• _WORK TO BE COMPLETED_: Find and copy each line of the records where the string "pending" shows up.

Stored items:
-- ==== Sys2Proof/Laws/Ops.lean ====
section
/-!
SUPPORT. One lemma per shared operation that says everything it can do, and the small lemmas of the sink, the merge and the packer.
Proofs cite these and do not unfold the operations.
-/

namespace Sys2Proof.Machine

/-! ## The sink -/

@[simp] theorem statusOf_none {a : SinkAnswer} (h : a.failure = none) : statusOf a = .ok := by
  simp [statusOf, h]

@[simp] theorem statusOf_some {a : SinkAnswer} {e : Err} (h : a.failure = some e) : statusOf a = .fail e := by
  simp [statusOf, h]

/-- The next answer while the handle is open and the environment has settled one. -/
theorem Sink.nextAnswer_settled {k : Sink} {a : SinkAnswer} {rest : List SinkAnswer}
    (hl : k.link = .opened) (ha : k.answers = a :: rest) : k.nextAnswer = a := by
  simp [Sink.nextAnswer, hl, ha]

/-- Without another writer's bytes there is one interleaving. -/
theorem Interleaving.ofLeft (bytes : List Byte) : Interleaving bytes [] bytes := by
  induction bytes with
  | nil => exact .nil
  | cons b bs ih => exact .left b ih

/-- With no other writer the merge is the burst's own bytes, whatever the drawn order. -/
@[simp] theorem interleave_alone (mix : List Bool) (bytes : List Byte) : interleave mix bytes [] = (bytes, []) := by
  induction mix generalizing bytes with
  | nil => simp [interleave]
  | cons c m ih =>
    cases c with
    | true => simp [interleave, ih]
    | false => cases bytes <;> simp [interleave, ih]

/-- What the merge delivers is an order-keeping interleaving of the bytes with a first part of the other writer's. -/
theorem interleave_spec (mix : List Bool) (bytes other : List Byte) :
    ∃ gone, other = gone ++ (interleave mix bytes other).2 ∧ Interleaving bytes gone (interleave mix bytes other).1 := by
  induction mix generalizing bytes other with
  | nil => exact ⟨[], rfl, .ofLeft bytes⟩
  | cons c m ih =>
    cases c with
    | true =>
      cases other with
      | nil => simpa [interleave] using ih bytes []
      | cons o os =>
        obtain ⟨gone, hgone, hmerge⟩ := ih bytes os
        exact ⟨o :: gone, congrArg (o :: ·) hgone, .right o hmerge⟩
    | false =>
      cases bytes with
      | nil => simpa [interleave] using ih [] other
      | cons b bs =>
        obtain ⟨gone, hgone, hmerge⟩ := ih bs other
        exact ⟨gone, hgone, .left b hmerge⟩

/-- Every order-keeping interleaving is what the merge delivers under some drawn order, with the rest left over. -/
theorem interleave_complete {bytes gone zs : List Byte} (h : Interleaving bytes gone zs) (rest : List Byte) :
    ∃ mix, interleave mix bytes (gone ++ rest) = (zs, rest) := by
  induction h with
  | nil => exact ⟨[], rfl⟩
  | left b _ ih =>
    obtain ⟨m, hm⟩ := ih
    exact ⟨false :: m, by simp [interleave, hm]⟩
  | right o _ ih =>
    obtain ⟨m, hm⟩ := ih
    exact ⟨true :: m, by simp [interleave, hm]⟩

/-- An answer is short exactly when it breaks the contract for this burst. -/
theorem shortAnswer_eq_false {a : SinkAnswer} {burst : List Byte} : shortAnswer a burst = false ↔ honours a burst := by
  cases h : a.failure <;> simp [shortAnswer, honours, h]

/-- While the contract holds, the sink passes on a first part of the burst. -/
theorem Sink.passed_kept {k : Sink} {burst : List Byte} {a : SinkAnswer} (hk : k.shortWrite = false)
    (ha : shortAnswer a burst = false) : k.passed burst a = burst.take a.taken := by
  simp [Sink.passed, Sink.firstPart, hk, ha]

/-- While the contract holds, an answer without failure passes on the whole burst. -/
theorem Sink.passed_whole {k : Sink} {burst : List Byte} {a : SinkAnswer} (hk : k.shortWrite = false)
    (ha : shortAnswer a burst = false) (hf : a.failure = none) : k.passed burst a = burst := by
  rw [Sink.passed_kept hk ha, List.take_of_length_le (shortAnswer_eq_false.1 ha hf)]

/-- Once the contract is broken, the sink passes on any bytes. -/
theorem Sink.passed_broken {k : Sink} {burst : List Byte} {a : SinkAnswer}
    (h : (k.shortWrite || shortAnswer a burst) = true) : k.passed burst a = a.stray := by
  cases ha : shortAnswer a burst <;> simp_all [Sink.passed, Sink.firstPart]

/-- A write by the sole writer delivers exactly the bytes the sink passes on. -/
theorem Sink.write_received_alone {k : Sink} (burst : List Byte) (a : SinkAnswer) (h : k.other = []) :
    (k.write burst a).received = k.received ++ k.passed burst a := by
  simp [h]

/-! ## The end of an operation -/

/-- Completing a write is exactly `afterWrite`, with either status. -/
theorem State.complete_eq (s : State) (burst : List Byte) (a : SinkAnswer) :
    s.complete burst a = s.afterWrite burst a := rfl

/-- `execBurst` completes whenever the transport's write returns. -/
theorem execBurst_next {s : State} (burst : List Byte) (h : s.sink.link ≠ .hung) :
    execBurst burst s = .next (s.afterWrite burst s.sink.nextAnswer) := by
  cases hl : s.sink.link <;> simp_all [execBurst, State.complete_eq]

/-- `execBurst` stops when the transport's write never returns. -/
theorem execBurst_hung {s : State} (burst : List Byte) (h : s.sink.link = .hung) :
    execBurst burst s = .fault .sinkHang := by
  simp [execBurst, h]

/-- Everything `execBurst` can answer. -/
theorem execBurst_cases (burst : List Byte) (s : State) :
    (s.sink.link ≠ .hung ∧ execBurst burst s = .next (s.afterWrite burst s.sink.nextAnswer)) ∨
      (s.sink.link = .hung ∧ execBurst burst s = .fault .sinkHang) := by
  by_cases h : s.sink.link = .hung
  · exact .inr ⟨h, execBurst_hung burst h⟩
  · exact .inl ⟨h, execBurst_next burst h⟩

/-- If `execBurst` answers a next state, it is this one. -/
theorem execBurst_inv {burst : List Byte} {s t : State} (h : execBurst burst s = .next t) :
    s.sink.link ≠ .hung ∧ t = s.afterWrite burst s.sink.nextAnswer := by
  rcases execBurst_cases burst s with ⟨hl, he⟩ | ⟨_, he⟩
  · rw [he] at h
    exact ⟨hl, by injection h with h; exact h.symm⟩
  · rw [he] at h
    cases h

/-! ## Presenting a request -/

/-- Sampling the port the host has just driven gives the operation the presentation names. -/
@[simp] theorem State.sample_accept (s : State) (p : Presentation) : (s.accept p).sample p = decode p := by
  cases p <;> rfl

/-- When a fetch accepts, the request is the next one, it names the operation, and the operation passes its check. -/
theorem State.fetch_accepted {s : State} {p : Presentation} {i : Instr} (h : s.fetch = .accepted p i) :
    s.pending.head? = some p ∧ decode p = .ok i ∧ i.check s.cfg = none := by
  unfold State.fetch at h
  split at h
  · cases h
  · split at h
    · cases h
    · split at h
      · cases h
      · cases h
        simp_all

/-- A request that names an operation and passes its check is accepted. -/
theorem State.fetch_of_decode {s : State} {p : Presentation} {rest : List Presentation} {i : Instr}
    (hp : s.pending = p :: rest) (hd : decode p = .ok i) (hc : i.check s.cfg = none) : s.fetch = .accepted p i := by
  simp [State.fetch, hp, hd, hc]

/-- Accepting a request leaves the sink, the trace, the index, the parameters and the reset line alone. -/
@[simp] theorem State.accept_sink (s : State) (p : Presentation) : (s.accept p).sink = s.sink := by
  cases p <;> rfl

@[simp] theorem State.accept_trace (s : State) (p : Presentation) : (s.accept p).trace = s.trace := by
  cases p <;> rfl

@[simp] theorem State.accept_index (s : State) (p : Presentation) : (s.accept p).index = s.index := by
  cases p <;> rfl

@[simp] theorem State.accept_cfg (s : State) (p : Presentation) : (s.accept p).cfg = s.cfg := by
  cases p <;> rfl

@[simp] theorem State.accept_line (s : State) (p : Presentation) : (s.accept p).line = s.line := by
  cases p <;> rfl

@[simp] theorem State.accept_pending (s : State) (p : Presentation) : (s.accept p).pending = s.pending.tail := by
  cases p <;> rfl

/-- Under admissible parameters both off markers fit the packer's port. -/
theorem offMarkers_present {c : Config} (h : c.Admissible) : 0x20 < 2 ^ c.charW ∧ 0x2E < 2 ^ c.charW := by
  have h6 : 2 ^ 6 ≤ 2 ^ c.charW := Nat.pow_le_pow_right (by decide) h
  omega

/-! ## The packer -/

@[simp] theorem packRow_nil : packRow [] = 0#8 := rfl

theorem packRow_append_char (row : Row) (c : CharCode) : packRow (row ++ [c]) = packChar (packRow row) c := by
  simp [packRow, List.foldl_append]

@[simp] theorem pack_get (rows : Pattern) (k : Fin 8) : (pack rows).get k = packRow (rows.get k) := by
  fin_cases k <;> rfl

end Sys2Proof.Machine
end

• _ANSWER TO THE EXERCISE_:
    s.pending.head? = some p ∧ decode p = .ok i ∧ i.check s.cfg = none := by
    (hp : s.pending = p :: rest) (hd : decode p = .ok i) (hc : i.check s.cfg = none) : s.fetch = .accepted p i := by
@[simp] theorem State.accept_pending (s : State) (p : Presentation) : (s.accept p).pending = s.pending.tail := by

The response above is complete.